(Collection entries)
= = = = = = =

/-- A change of this end's cap in ACTIVE starts a rate change (R68, Table FLO-13) and abandons visits (R66). -/
def checkCap (g : Nat) (s : State) : State :=
  let cap := ownCap64 s g
  if flSt s g = 3 && (fl s g).cap64 != cap then
    let s := forEach (flSpans s g) flAbandon s
    let f := ahead s g (fl s g).rxIdx 2000
    let s := setFl g { fl s g with cap64 := cap, relock := true } s
    let s := sendFw g { FwMsg.blank with ty := 0x30, span := spanId g, cap64 := cap, findex := f } s
    (s.setf F.SPN_FLSTAT_STATE g 5).setf F.SPN_PSTAT_LTSSM (flPort g) 0x10
  else s

/-- CALIBRATION_VISIT_START: with CAL_EN 1, the spare idle and the port ACTIVE (R63). The lane visited is the next data lane in
use. -/
def execCalibrationVisitStart (sp : SpanId) (s : State) : Out := live s fun s =>
  let sp := sp.val
  let g := govSpan s sp
  let v := visit s sp
  let lane := ((List.range 8).map (fun k => (v.next + k) % 8)).find? (fun l => role s sp l == 0)
  match lane with
  | some l =>
    if isFloing s (4 * g) && flSt s g = 3 && s.b F.SPN_CALCTL_CAL_EN sp && role s sp 8 = 1 && phase s sp = 0 then
      let s := setVisit sp { v with saved := s.rd .SPN_COEF (9 * sp + l), acked := false, next := (l + 1) % 8,
                                    aborted := false, rcl := none } s
      let s := setSpare sp 2 l ((s.setf F.SPN_CALSTAT_LANE sp l).setf F.SPN_CALSTAT_PHASE sp 1)
      sendFw g { FwMsg.blank with ty := 0x10, span := spanId sp, lane := laneId l } s
    else s
  | none => s

/-- CAL_SPARE_LOCKED: the receiver has locked and deskewed the spare and sends CAL_SWAP (Table SPAN-6, step 4). -/
def execCalSpareLocked (sp : SpanId) (s : State) : Out := live s fun s =>
  let sp := sp.val
  let g := govSpan s sp
  if phase s sp = 1 && (visit s sp).acked then
    let l := calLane s sp
    let f := ahead s g (fl s g).rxIdx 100
    let s := setFl g { fl s g with agreed := (fl s g).agreed ++ [⟨true, f, 1, l, [], 0, 0, sp⟩] } s
    sendFw g { FwMsg.blank with ty := 0x12, span := spanId sp, lane := laneId l, findex := f }
      (s.setf F.SPN_CALSTAT_PHASE sp 2)
  else s

/-- CAL_WINDOW_END: the receiver judges the new coefficients (R65): kept if the last 1 µs showed no symbol error and the eye is
at least the one held before. -/
def execCalWindowEnd (sp : SpanId) (coef : Word) (clean : Bool) (s : State) : Out := live s fun s =>
  let sp := sp.val
  if phase s sp = 3 then
    let i := 9 * sp + calLane s sp
    let old := (visit s sp).saved
    let s := if clean && F.SPN_COEF_EYE.get coef ≥ F.SPN_COEF_EYE.get old then s.wr .SPN_COEF i coef
      else (s.wr .SPN_COEF i old).satf F.SPN_CALSTAT_REJECTS sp 1
    s.setf F.SPN_CALSTAT_PHASE sp 4
  else s

/-- CAL_LANE_RELOCKED: the lane is handed back with CAL_DONE (Table SPAN-6, step 7). -/
def execCalLaneRelocked (sp : SpanId) (s : State) : Out := live s fun s =>
  let sp := sp.val
  let g := govSpan s sp
  if phase s sp = 4 && flUp s g then
    let l := calLane s sp
    let f := ahead s g (fl s g).rxIdx 100
    let s := setFl g { fl s g with agreed := (fl s g).agreed ++ [⟨true, f, 2, l, [], 0, 0, sp⟩] } s
    sendFw g { FwMsg.blank with ty := 0x13, span := spanId sp, lane := laneId l, findex := f } s
  else s

/-- CAL_ACK_TIMEOUT: no CAL_ACK within 2 µs of the first CAL_REQ (R66). -/
def execCalAckTimeout (sp : SpanId) (s : State) : Out := live s fun s =>
  if phase s sp.val = 1 && !(visit s sp.val).acked then flAbandon sp.val s else s

/-! ### Lane failure and narrowing (R87 to R92) -/

/-- Points the spare at a failed lane with LANE_SWAP (R88): F is the flit index expected 1.5 µs from now. -/
def laneSwapStart (g sp l : Nat) (s : State) : State :=
  let f := ahead s g (fl s g).rxIdx 1500
  sendFw g { FwMsg.blank with ty := 0x20, span := spanId sp, lane := laneId l, findex := f } (setSpare sp 2 l s)

/-- NARROWING begins: visits are abandoned, and LANE_SWAP requests, width requests and width changes not yet reached lapse (R92).
New flits stop while it lasts. -/
def narrowing (g : Nat) (s : State) : State :=
  let s := forEach (flSpans s g) flAbandon s
  let l := fl s g
  let s := setFl g { l with
    reqs := l.reqs.filter (fun (r : FwReq) => r.msg.ty != 0x20 && r.msg.ty != 0x22),
    agreed := l.agreed.filter (fun a => a.kind != 3) } s
  (s.setf F.SPN_FLSTAT_STATE g 4).setf F.SPN_PSTAT_LTSSM (flPort g) 0x10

= = = = = = =

* [Exercise brief]:
Output the lines above between the one holding "def execCalibrationVisitStart (sp" and the one holding "aborted := false, rcl", inclusive, with nothing before or after them.

* [Result of this task]:
def execCalibrationVisitStart (sp : SpanId) (s : State) : Out := live s fun s =>
  let sp := sp.val
  let g := govSpan s sp
  let v := visit s sp
  let lane := ((List.range 8).map (fun k => (v.next + k) % 8)).find? (fun l => role s sp l == 0)
  match lane with
  | some l =>
    if isFloing s (4 * g) && flSt s g = 3 && s.b F.SPN_CALCTL_CAL_EN sp && role s sp 8 = 1 && phase s sp = 0 then
      let s := setVisit sp { v with saved := s.rd .SPN_COEF (9 * sp + l), acked := false, next := (l + 1) % 8,
                                    aborted := false, rcl := none } s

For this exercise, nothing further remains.